CardFountain Greetings ( new talking cards! )
The latest in e-card technology! CardFountain has created and designed a flash powered talking e-card system. Using text-to-speech technology, you can type what you want the card to say, and our entertaining characters do the rest.
Ecards- for more information.
This is for Marion in Long Beach MS who has lost her Sweet
Potato Casserole recipe.
Sweet Potato Casserole
2 17oz. cans of sweet potatoes- drained
1 20oz. can crushed pineapple- drained
2 well beaten eggs
1/2 c. brown sugar
2 Tbs. melted butter
2 tsp. pumpkin pie spice
Blend together well, turn into buttered casserole dish. Bake 350º for 30
mins. Top with marshmallows, bake for approx. 5 mins.

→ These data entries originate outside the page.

/-- Fetches in progress on the module. -/
def State.fetching (s : State) : Nat :=
  (s.wt.map (fun p => (p.2.fetches.filter (fun x =>
    decide (x.2.phase = .delay) || (decide (x.2.phase = .reading) && (p.2.shards[x.1]?).any (fun k => s.reads k x.2)))).length)).sum

/-- SHARD_FETCH_START (R359): 16 at once, in ascending shard index. -/
def execShardFetchStart (n : Part) (version : Code) (shard : Nat) : State → Out :=
  lift (fun s =>
    match s.fetchOf n version shard with
    | none => s
    | some (v, k, x) =>
      let first := !(v.fetches.any (fun y => decide (y.2.phase = .queued) && decide (y.1 < shard)))
      if x.phase = .queued ∧ first ∧ s.fetching < 16 then s.startTry n v shard k x else s)

/-- The poisoned 64-byte units of a range, by address: those marked in close memory, and those that a device returns with poison
(R366). -/
def State.poisonedUnits (s : State) (a len : Nat) : List Nat :=
  ((s.ms.poisoned.map (· * 64)) ++ (List.finRange 4).flatMap (fun q =>
    (s.cxlPort q).poison.map (fun u => cxlBase + q.val * 0x20000000000 + u * 64))).filter
    (fun u => decide (a ≤ u ∧ u + 64 ≤ a + len))

/-- Marks a unit poisoned: in close memory, or by a CXL.mem write with poison (R366). -/
def State.poisonUnit (s : State) (a : Nat) : State :=
  if a < cxlBase then { s with ms := { s.ms with poisoned := s.ms.poisoned ++ [a / 64] } }
  else
    let q : Fin 4 := Fin.ofNat 4 ((a - cxlBase) / 0x20000000000)
    let x := s.cxlPort q
    { s with cxl := Assoc.put q { x with poison := x.poison ++ [(a - cxlBase) % 0x20000000000 / 64] } s.cxl }

/-- Writes a shard's bytes at its place for the partition of the load, or in a repair the poisoned units only: the units written,
or the fault of the access (R325, R359, R364, R366). -/
def State.ingest (s : State) (n : Part) (k : Shard) (bs : List Byte) (repair : Bool) : State × Except Code (List Nat) :=
  if repair then
    let us := s.poisonedUnits k.dest k.bytes
    us.foldl (fun acc a =>
      match acc.2 with
      | .error _ => acc
      | .ok l =>
        let r := acc.1.writeMem (hostAcc n) none a (sub bs (a - k.dest) 64)
        (r.1, r.2.map (fun _ => l ++ [a]))) (s, .ok [])
  else
    let r := s.writeMem (hostAcc n) none k.dest bs
    (r.1, r.2.map (fun _ => []))

/-- The bytes of a try: those that arrived, or, from a LOCAL source, what the reader's memory holds, unless the access fails
(R359, R361). -/
def State.tryBytes (s : State) (n : Part) (v : Version) (k : Shard) (x : Fetch) (bytes : List Byte) : State × Except Code (List Byte) :=
  match v.sources[sourceIx v k x]? with
  | some q => if s.reads k x && q.onModule then s.readMem (hostAcc n) (q.object.toNat % 2 ^ 64 + k.off) k.bytes else (s, .ok bytes)
  | none => (s, .ok bytes)

/-- A try whose bytes are wrong, or cannot be read or written: a module that reads the sources tries again (R361); another asks
the reader for its verified copy, or waits to hear of it (R362). -/
def State.badTry (s : State) (n : Part) (v : Version) (shard : Nat) (k : Shard) (x : Fetch) : State :=
  if s.reads k x then s.tryFailed n v shard k x
  else if !x.passed then s.setFetch n v.number shard { x with bad := true }
  else if x.resends < 3 then
    (s.setFetch n v.number shard { x with resends := x.resends + 1 }).send (.shardResend (Fin.ofNat 64 k.reader) n v.number shard)
  else s.setFetch n v.number shard { x with own := true, phase := .queued }

/-- SHARD_VERIFY (R359 to R363, R366): the last byte of a try has arrived. It is written here and sent to the other keepers, and
its digest compared. -/
def execShardVerify (n : Part) (version : Code) (shard : Nat) (bytes : List Byte) : State → Out :=
  lift (fun s =>
    match s.fetchOf n version shard with
    | none => s
    | some (v, k, x) =>
      if x.phase ≠ .reading then s
      else
        let b := s.tryBytes n v k x bytes
        match b.2 with
        | .error _ => b.1.badTry n v shard k x
        | .ok bs =>
          let repair := (Assoc.find shard v.repairs).isSome
          let s1 := b.1.sendShard n version shard k (b.1.shardReaders k) bs
          let w := s1.ingest n k (bs.take k.bytes) repair
          match w.2 with
          | .error _ => w.1.badTry n v shard k x
          | .ok us =>
            if bs.length = k.bytes ∧ sha384 bs = k.digest then
              (w.1.setFetch n version shard { x with phase := .verified }).report n 0x0708 version shard
                (repair || !(w.1.shardReaders k).isEmpty)
            else (us.foldl State.poisonUnit w.1).badTry n v shard k x)

/-- SHARD_FETCH_TIMEOUT (R361, R362): no byte of the try, and at another keeper no retry notice, for TIMEOUT. A keeper then fetches
the shard itself, in its turn among the 16 at once. -/
def execShardFetchTimeout (n : Part) (version : Code) (shard : Nat) : State → Out :=
  lift (fun s =>
    match s.fetchOf n version shard with
    | none => s
    | some (v, k, x) =>
      if x.phase ≠ .reading then s
      else if s.reads k x then s.tryFailed n v shard k x
      else s.setFetch n version shard { x with own := true, phase := .queued })

/-- SHARD_RETRY_TIMER (R361). -/
def execShardRetryTimer (n : Part) (version : Code) (shard : Nat) : State → Out :=
  lift (fun s =>
    match s.fetchOf n version shard with
    | none => s
    | some (v, k, x) => if x.phase = .delay then s.startTry n v shard k x else s)

/-- SHARD_RESEND_REQUEST (R362): the reader sends its verified copy again. -/
def execShardResendRequest (n : Part) (version : Code) (shard : Nat) (target : ModIx) : State → Out :=
  lift (fun s =>
    match s.fetchOf n version shard with
    | none => s
    | some (_, k, x) =>
      if k.reader = s.self.val ∧ x.phase = .verified then
        let r := s.readMem (hostAcc n) k.dest k.bytes
        match r.2 with
        | .ok bs => r.1.sendShard n version shard k [target] bs
        | .error _ => r.1
      else s)

/-! ## Repair, activation, drop, query (R366 to R374) -/

/-- A repair starts at this module (R366). -/
def State.startRepair (s : State) (n : Part) (number : Code) (shard : Nat) : State :=
  match s.slotOf n number with
  | none => s
  | some (i, v) =>
    match v.shards[shard]? with
    | none => s
    | some k =>
      let fs := if k.keeps s.self then Assoc.put shard (s.newFetch k) v.fetches else v.fetches
      s.setVer n i { v with repairs := Assoc.put shard [] v.repairs, fetches := fs }

/-- MODEL_REPAIR (R366): version in bytes 3:0, shard in bytes 7:4 (log 45). It is forwarded to every module of the slice. -/
def execModelRepair (f : Frame) : State → Out :=
  lift (fun s => s.partCmd 0x0033 f (fun t n =>
    let number := BitVec.ofNat 16 (fieldNat f.body 0 4)
    let shard := fieldNat f.body 4 4
    if f.body.length ≠ 8 then t.complete 0x0033 f 0x0901
    else
      match t.slotOf n number with
      | none => t.complete 0x0033 f 0x0706
      | some (_, v) =>
        if v.state = .loading ∨ v.state = .failed then t.complete 0x0033 f 0x0903
        else if v.shards.length ≤ shard then t.complete 0x0033 f 0x0701
        else
          let h : HostCmd := ⟨0x0033, n, t.self, t.now, f⟩
          let g := { t.mgmt n with module := t.self.val, time := h.arrival }
          let s1 := (t.otherMembers n).foldl (fun u m => u.send (.forward m g h)) t
          let s2 := s1.onMgmt n (t.otherMembers n) (mgmtBody .forward g ++ frameBytes 0x0033 f)
          (s2.startRepair n number shard).complete 0x0033 f 0))

/-- MODEL_ACTIVATE (R367): version in bytes 3:0, policy in bytes 7:4 (log 45). -/
def execModelActivate (f : Frame) : State → Out :=
  lift (fun s => s.partCmd 0x0031 f (fun t n =>
    if f.body.length ≠ 8 ∨ 1 < fieldNat f.body 4 4 then t.complete 0x0031 f 0x0901 else t.forwardCmd 0x0031 f n))

/-- MODEL_DROP (R373): version in bytes 3:0 (log 45). -/
def execModelDrop (f : Frame) : State → Out :=
  lift (fun s => s.partCmd 0x0032 f (fun t n =>
    if f.body.length ≠ 4 then t.complete 0x0032 f 0x0901 else t.forwardCmd 0x0032 f n))

/-- The state codes of R374. -/
def VerState.code : VerState → Nat
  | .loading => 1
  | .ready => 2
  | .failed => 3
  | .active => 4
  | .retiring => 5

/-- One record of MODEL_QUERY (R374). -/
def State.slotRecord (s : State) (n : Part) (i : Fin 8) : List Byte :=
  match s.slot n i with
  | none => List.replicate 48 0
  | some v =>
    let held := (v.shards.filter (fun k => k.keeps s.self)).length
    let ok := (v.fetches.filter (fun x => decide (x.2.phase = .verified) || (Assoc.find x.1 v.repairs).isSome)).length
    let naming := (s.sv.entries.filter (fun p =>
      decide (p.2.part = n) && decide (p.2.state ≠ .free) && decide (p.2.version = v.number))).length
    v.model ++ natBytes 4 held ++ natBytes 4 ok ++ natBytes 4 naming ++ natBytes 2 v.number.toNat ++ natBytes 1 v.state.code
      ++ List.replicate 17 0

/-- MODEL_QUERY (R374). -/
def execModelQuery (f : Frame) : State → Out :=
  lift (fun s => s.partCmd 0x0034 f (fun t n =>
    if f.body.isEmpty then t.complete 0x0034 f 0 ((List.finRange 8).flatMap (t.slotRecord n))
    else t.complete 0x0034 f 0x0901))

/-! ## Retirement (R371) -/

/-- Whether a RETIRING version is still in use: by a live entry, by a row of the finalised batch, or by a repair. -/
def State.verInUse (s : State) (n : Part) (v : Version) : Bool :=
  s.sv.entries.any (fun p => decide (p.2.part = n) && p.2.live && decide (p.2.version = v.number))
    || (s.svPart n).running.rows.any (fun r => decide (r.version = v.number)) || !v.repairs.isEmpty

/-- The check of RETIRING versions at a commit apply, after finalisation (R371). -/
def State.retireVersions (s : State) (n : Part) : State :=
  (List.finRange 8).foldl (fun t i =>
    match t.slot n i with
    | none => t
    | some v =>
      if v.state = .retiring ∧ !t.verInUse n v then (t.freeVer n i v.number).partEvent n 0x070A (natBytes 2 v.number.toNat)
      else t) s

end Sys2Proof.Machine
end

I make this every holiday and there is never any left, even the kids like
it.
Nancy in Virginia Beach
Could some one please repost the recipe for Chicken in a Jug? I could
not find it in the archives.
Thank you, Carol
Hi Nancy, hope your feeling better.
Our Church has a Hanging of the Greens where we decorate for
Christmas and I have been asked to oversee preparing about 200 Homemade
Cinnamon Rolls, hot chocolate and coffee. Would love to have some real
good recipes and any ideas on how to make hot chocolate for a crowd. I
have had some rather nasty hot chocolate at gatherings and I know you will
have some ideas.
Thanks loads. Wisemama
I see all these recipes calling for just an egg yolk. how do you
get the yolk from the white without breaking it? is there some kind of
gizmo that you can buy that does that? even tho I have been cooking for
years, whenever I see a recipe that calls for just a yolk, or just whites,
I just pass it up. would love any ideas.
thanks, Nedra in VA
Hi Nancy, this is in answer to the question that Linda Boyles, of
Fairborn OH sent in. I'm not sure what song she's talking about, but,
eating cornbread and chicken, sounds like a Southern tradition, to
me. It might be, also, that the singer means eating the cornbread and
chicken at different times and not necessarily at the same meal, which is
something we here in Alabama do, also. However, there's nothing better
than sitting down to a meal of baked chicken with cornbread dressing, or
good ole southern fried chicken with cornbread muffins. Though, rolls are
good too. I think the thing about cornbread and chicken may also have to
do with economics. Chicken used to be a very inexpensive dish and
cornbread was cheap to make, so some folks would (and still do,
especially in small southern towns) combined the two when they sat down to
the dinner table for an economical meal. By the way, I didn't think your
question was silly, I think cultural food traditions can be very
interesting to read about.
MAH from Alabama
Thanks for all the request for our Church cookbook. I do not take the
orders. You have to order directly to the church. The name of the cookbook
is: The Sanctuary's Tasty Recipes, which is a three ring hard back
binder with a cookbook holder to hold your cookbook while cooking, and
tabs for easy finding. The book sells for $12.00 plus $5.00 shipping. Send
you check, cashier check or money order to:
The Sanctuary,
302 Byrd Rd.
Evans, Ga. 30809.
Be sure and write Sanctuary's Tasty Recipes on your check.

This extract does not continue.